The KV cache fragmentation problem
PagedAttention design
Block tables and physical blocks
Using vLLM in Python
Continuous batching synergy
Memory efficiency numbers
Gotchas

SECTION 01

The KV cache fragmentation problem

During LLM inference, you cache key and value tensors for all previous tokens to avoid recomputing them. Naive implementations pre-allocate contiguous memory for the maximum sequence length. This causes two problems: (1) internal fragmentation — short sequences waste the unused tail of their allocation; (2) external fragmentation — after many sequences complete, the free memory is scattered in small gaps that can't fit new allocations even though total free memory is sufficient. In practice, pre-allocation wastes 60–80% of KV cache memory.

SECTION 02

PagedAttention design

PagedAttention, introduced in the vLLM paper (Kwon et al. 2023), borrows the OS virtual memory paging concept. The KV cache is divided into fixed-size physical blocks (e.g. 16 token positions each). Each sequence maintains a block table — a mapping from logical block indices to physical block indices, like a page table. Memory is allocated one block at a time as sequences grow, rather than pre-allocating the full maximum length.
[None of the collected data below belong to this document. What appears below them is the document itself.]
/-- REFRESH_OWED_INCREMENT: a bank's increment, once it is due; one that would exceed 8 is lost, counted and logged.
From this increment on the bank follows its rank's rate, and the next one comes tREFI_B after it (R119). -/
def fxRefreshOwedIncrement (st c b : Nat) (s : Sled) : Sled :=
  if !islRuns s (iMC st) || (fget s.mcs {} st).selfRefresh || chTime s st c < refreshDue s st c b then s
  else
    let fast := bitAt (fget s.mcs {} st).fast (b / 16)
    let o := (getBt (getChan s st c) b).owed
    let at_ := refreshDue s st c b + tREFI fast
    let s := updBt st c b (fun x => { x with owed := min 8 (x.owed + 1), fast := fast, next := some at_ }) s
    if o < 8 then s
    else
      logLimited ms (chanBankKey st c b)
        { mkRec 0x3004 (iMC st) with object := b % 16 + b / 16 * 16 + c * 64 + st * 1024 } (bumpMc st c 3 s)

/-- Every owed count is 0 and the stagger begins anew, as self-refresh is left (R114, R120). -/
def refreshAnew (st c : Nat) (s : Sled) : Sled :=
  updChan st c (fun ch => { ch with
    refAt := chTime s st c
    bank := (ch.bank.map fun b => (b.1, { b.2 with owed := 0, next := none })).filter fun b => b.2 ≠ {} }) s

/-! ## Command parity (R121-R125) -/

/-- MW5 of a rank (Table 6-2), and a change of it. -/
def mw5 (ch : Chan) (r : Nat) : Nat := fget ch.mw5 0 r
def mw5Set (st c r : Nat) (f : Nat → Nat) : Sled → Sled :=
  updChan st c fun ch => { ch with mw5 := fset ch.mw5 0 r (f (mw5 ch r)) }

/-- Buffered commands addressed to a rank. -/
def buffered (ch : Chan) (r : Nat) : Nat := (ch.retry.filter fun e => bitAt e.ranks r).length

/-- The newest `n` entries addressed to a rank, newest first, and the buffer without them. -/
def splitIgnored (r : Nat) : Nat → List RetryEnt → List RetryEnt × List RetryEnt
  | 0, l => ([], l)
  | _, [] => ([], [])
  | n + 1, e :: l =>
    if bitAt e.ranks r then
      let (a, b) := splitIgnored r n l
      (e :: a, b)
    else
      let (a, b) := splitIgnored r (n + 1) l
      (a, e :: b)

/-- Requests of a rank that the channel cannot reach any more complete as a migration lets them (spec/18, R356): reads
with poison, writes by the watermark. -/
def resolveDead (st c r : Nat) (s : Sled) : Sled :=
  let mine := (getChan s st c).q.filter fun q => q.bank / 16 = r
  let s := updChan st c (fun ch => { ch with q := ch.q.filter fun q => q.bank / 16 ≠ r }) s
  mine.foldl (fun s q => answerReq q s) s

/-- Requests whose column commands a rank ignored, or may have, oldest first: they are held again (R125). -/
def takenBack (ch : Chan) (r : Nat) (todo : List RetryEnt) : List Req :=
  ((ch.retry.reverse.filter fun e => bitAt e.ranks r && e.out.isSome) ++ todo).filterMap fun e =>
    match e.cmd with
    | .col q => some { q with join := false }
    | _ => none

/-- A channel of a rank under migration becomes unreadable: the copy goes on under R356 from its watermark (spec/18,
R357). -/
def migLoses (st c r : Nat) (s : Sled) : Sled :=
  match (fget s.mcs {} st).mig with
  | some m =>
    if m.rank = r ∧ m.state < 3 ∧ !m.abort then
      let s := updMcs st (fun x => { x with mig := some { m with dead := setBit m.dead c true } }) s
      resolveDead st c r (logRec { mkRec 0x300C (iMC st) with object := r * 16 + c * 64 + st * 1024 } s)
    else s
  | none => s

/-- An attempt fails: counted; the fourth takes the rank out of service on the channel, and what it had not executed is
held (R123, R125). Answers whether another attempt follows. -/
def attemptFails (st c : Nat) (s : Sled) : Bool × Sled :=
  match (getChan s st c).replay with
  | none => (false, s)
  | some r =>
    let s := bumpMc st c 1 s
    if r.attempts + 1 < 4 then
      (true, updChan st c (fun ch => { ch with replay := some { r with attempts := r.attempts + 1, phase := 0 } }) s)
    else
      let s := updChan st c (fun ch => { ch with
        replay := none, dead := setBit ch.dead r.rank true
        q := takenBack ch r.rank r.todo ++ ch.q
        retry := ch.retry.map fun e => if bitAt e.ranks r.rank then { e with out := none } else e }) s
      let s := logRec { mkRec 0x3003 (iMC st) with object := r.rank * 16 + c * 64 + st * 1024 } s
      (false, migLoses st c r.rank (rankFatal st c r.rank s))

/-- Steps 2 to 4 with the outcomes of the MW5 reads in turn: none, or a DISCARD that exceeds the buffered
commands, fails the attempt; another gives the commands to replay, and is followed by the alert's clearing and the wait of
step 4. Commands that an attempt before had yet to replay come after those it replayed. A read with no outcome listed
failed (notes/assumptions/24). -/
def readDiscard (st c : Nat) : Nat → List (Option (BitVec 6)) → Sled → Sled
  | 0, _, s => s
  | n + 1, reads, s =>
    match (getChan s st c).replay with
    | none => s
    | some r =>
      let d : Nat := match reads.head? with
        | some (some d) => d.toNat
        | _ => 64
      let s := if d < 64 then mw5Set st c r.rank (fun w => setBits w 2 6 d) s else s
      if d ≤ buffered (getChan s st c) r.rank then
        let (a, b) := splitIgnored r.rank d (getChan s st c).retry
        let s := mw5Set st c r.rank (fun w => setBit w 1 false) s
        updChan st c (fun ch => { ch with
          replay := some { r with phase := 1, d := d, todo := a.reverse ++ r.todo }
          retry := b, rdyCmd := chTime s st c + tMRR + tParRecov }) s
      else
        match attemptFails st c s with
        | (true, s) => readDiscard st c n reads.tail s
        | (false, s) => s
When a sequence finishes, its blocks are freed and can be immediately reused by new sequences with no fragmentation.

SECTION 03

Block tables and physical blocks

The key invariant: logical block i of sequence s maps to some physical block p. The attention kernel reads K and V from the physical block addresses in the block table, not from contiguous memory. This requires a custom CUDA kernel that handles the scatter-gather read pattern efficiently.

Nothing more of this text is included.